-- WORK TASK --
Please give back word for word the lines of the material below between the line containing "run is written" and the line containing "else recheck (memPut", inclusive.

========

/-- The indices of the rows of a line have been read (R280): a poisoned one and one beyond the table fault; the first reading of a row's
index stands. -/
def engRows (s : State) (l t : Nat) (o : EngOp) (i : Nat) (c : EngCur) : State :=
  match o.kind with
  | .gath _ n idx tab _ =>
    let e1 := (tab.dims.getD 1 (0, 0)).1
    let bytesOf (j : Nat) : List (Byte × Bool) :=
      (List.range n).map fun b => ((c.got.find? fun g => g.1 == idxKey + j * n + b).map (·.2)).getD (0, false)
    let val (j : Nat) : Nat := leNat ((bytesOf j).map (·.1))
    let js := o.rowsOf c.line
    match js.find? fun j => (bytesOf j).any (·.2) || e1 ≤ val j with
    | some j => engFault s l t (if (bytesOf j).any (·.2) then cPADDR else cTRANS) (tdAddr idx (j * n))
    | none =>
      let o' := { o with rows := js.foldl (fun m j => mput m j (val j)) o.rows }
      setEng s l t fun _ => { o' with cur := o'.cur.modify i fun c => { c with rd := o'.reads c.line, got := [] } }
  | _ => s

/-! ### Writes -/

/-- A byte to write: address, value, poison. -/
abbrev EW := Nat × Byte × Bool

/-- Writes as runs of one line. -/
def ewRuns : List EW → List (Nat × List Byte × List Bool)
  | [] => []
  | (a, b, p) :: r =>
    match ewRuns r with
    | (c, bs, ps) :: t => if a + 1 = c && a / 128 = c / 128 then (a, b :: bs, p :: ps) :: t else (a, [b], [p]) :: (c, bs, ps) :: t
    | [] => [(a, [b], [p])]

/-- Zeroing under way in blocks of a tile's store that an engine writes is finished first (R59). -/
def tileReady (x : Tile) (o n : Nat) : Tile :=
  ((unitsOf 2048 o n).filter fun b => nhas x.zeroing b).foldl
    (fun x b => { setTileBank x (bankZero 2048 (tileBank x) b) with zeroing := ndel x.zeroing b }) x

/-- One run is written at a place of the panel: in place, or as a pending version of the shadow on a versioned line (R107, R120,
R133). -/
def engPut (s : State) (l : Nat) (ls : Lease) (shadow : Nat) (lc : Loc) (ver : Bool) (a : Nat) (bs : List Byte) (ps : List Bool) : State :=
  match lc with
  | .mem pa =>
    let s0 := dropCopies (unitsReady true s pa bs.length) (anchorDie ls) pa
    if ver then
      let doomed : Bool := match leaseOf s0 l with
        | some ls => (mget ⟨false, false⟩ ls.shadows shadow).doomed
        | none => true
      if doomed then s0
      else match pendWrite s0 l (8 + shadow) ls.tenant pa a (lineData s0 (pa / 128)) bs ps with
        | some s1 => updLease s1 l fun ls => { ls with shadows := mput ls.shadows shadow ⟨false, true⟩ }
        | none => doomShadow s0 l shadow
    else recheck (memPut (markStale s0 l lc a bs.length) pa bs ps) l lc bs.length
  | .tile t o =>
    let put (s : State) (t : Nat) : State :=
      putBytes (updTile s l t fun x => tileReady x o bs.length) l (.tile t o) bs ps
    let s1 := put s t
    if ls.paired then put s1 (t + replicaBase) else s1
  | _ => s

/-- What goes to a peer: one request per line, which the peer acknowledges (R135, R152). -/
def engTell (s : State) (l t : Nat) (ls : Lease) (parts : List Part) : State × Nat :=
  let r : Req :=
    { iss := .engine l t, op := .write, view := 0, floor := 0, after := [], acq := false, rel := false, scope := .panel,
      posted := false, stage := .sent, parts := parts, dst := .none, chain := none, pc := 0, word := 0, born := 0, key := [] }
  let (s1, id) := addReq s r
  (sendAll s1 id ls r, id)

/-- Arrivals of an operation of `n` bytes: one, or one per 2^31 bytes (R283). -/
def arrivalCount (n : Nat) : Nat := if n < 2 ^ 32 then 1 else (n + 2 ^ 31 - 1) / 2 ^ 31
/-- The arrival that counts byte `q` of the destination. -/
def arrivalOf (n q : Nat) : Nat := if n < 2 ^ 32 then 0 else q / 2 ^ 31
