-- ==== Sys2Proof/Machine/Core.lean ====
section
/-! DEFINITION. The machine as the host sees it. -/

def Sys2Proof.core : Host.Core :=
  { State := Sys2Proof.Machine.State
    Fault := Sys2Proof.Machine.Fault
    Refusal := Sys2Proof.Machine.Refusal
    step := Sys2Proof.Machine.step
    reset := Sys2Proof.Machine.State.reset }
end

========

-- TASK RESULT --
/-- One run is written at a place of the panel: in place, or as a pending version of the shadow on a versioned line (R107, R120,
R133). -/
def engPut (s : State) (l : Nat) (ls : Lease) (shadow : Nat) (lc : Loc) (ver : Bool) (a : Nat) (bs : List Byte) (ps : List Bool) : State :=
  match lc with
  | .mem pa =>
    let s0 := dropCopies (unitsReady true s pa bs.length) (anchorDie ls) pa
    if ver then
      let doomed : Bool := match leaseOf s0 l with
        | some ls => (mget ⟨false, false⟩ ls.shadows shadow).doomed
        | none => true
      if doomed then s0
      else match pendWrite s0 l (8 + shadow) ls.tenant pa a (lineData s0 (pa / 128)) bs ps with
        | some s1 => updLease s1 l fun ls => { ls with shadows := mput ls.shadows shadow ⟨false, true⟩ }
        | none => doomShadow s0 l shadow
    else recheck (memPut (markStale s0 l lc a bs.length) pa bs ps) l lc bs.length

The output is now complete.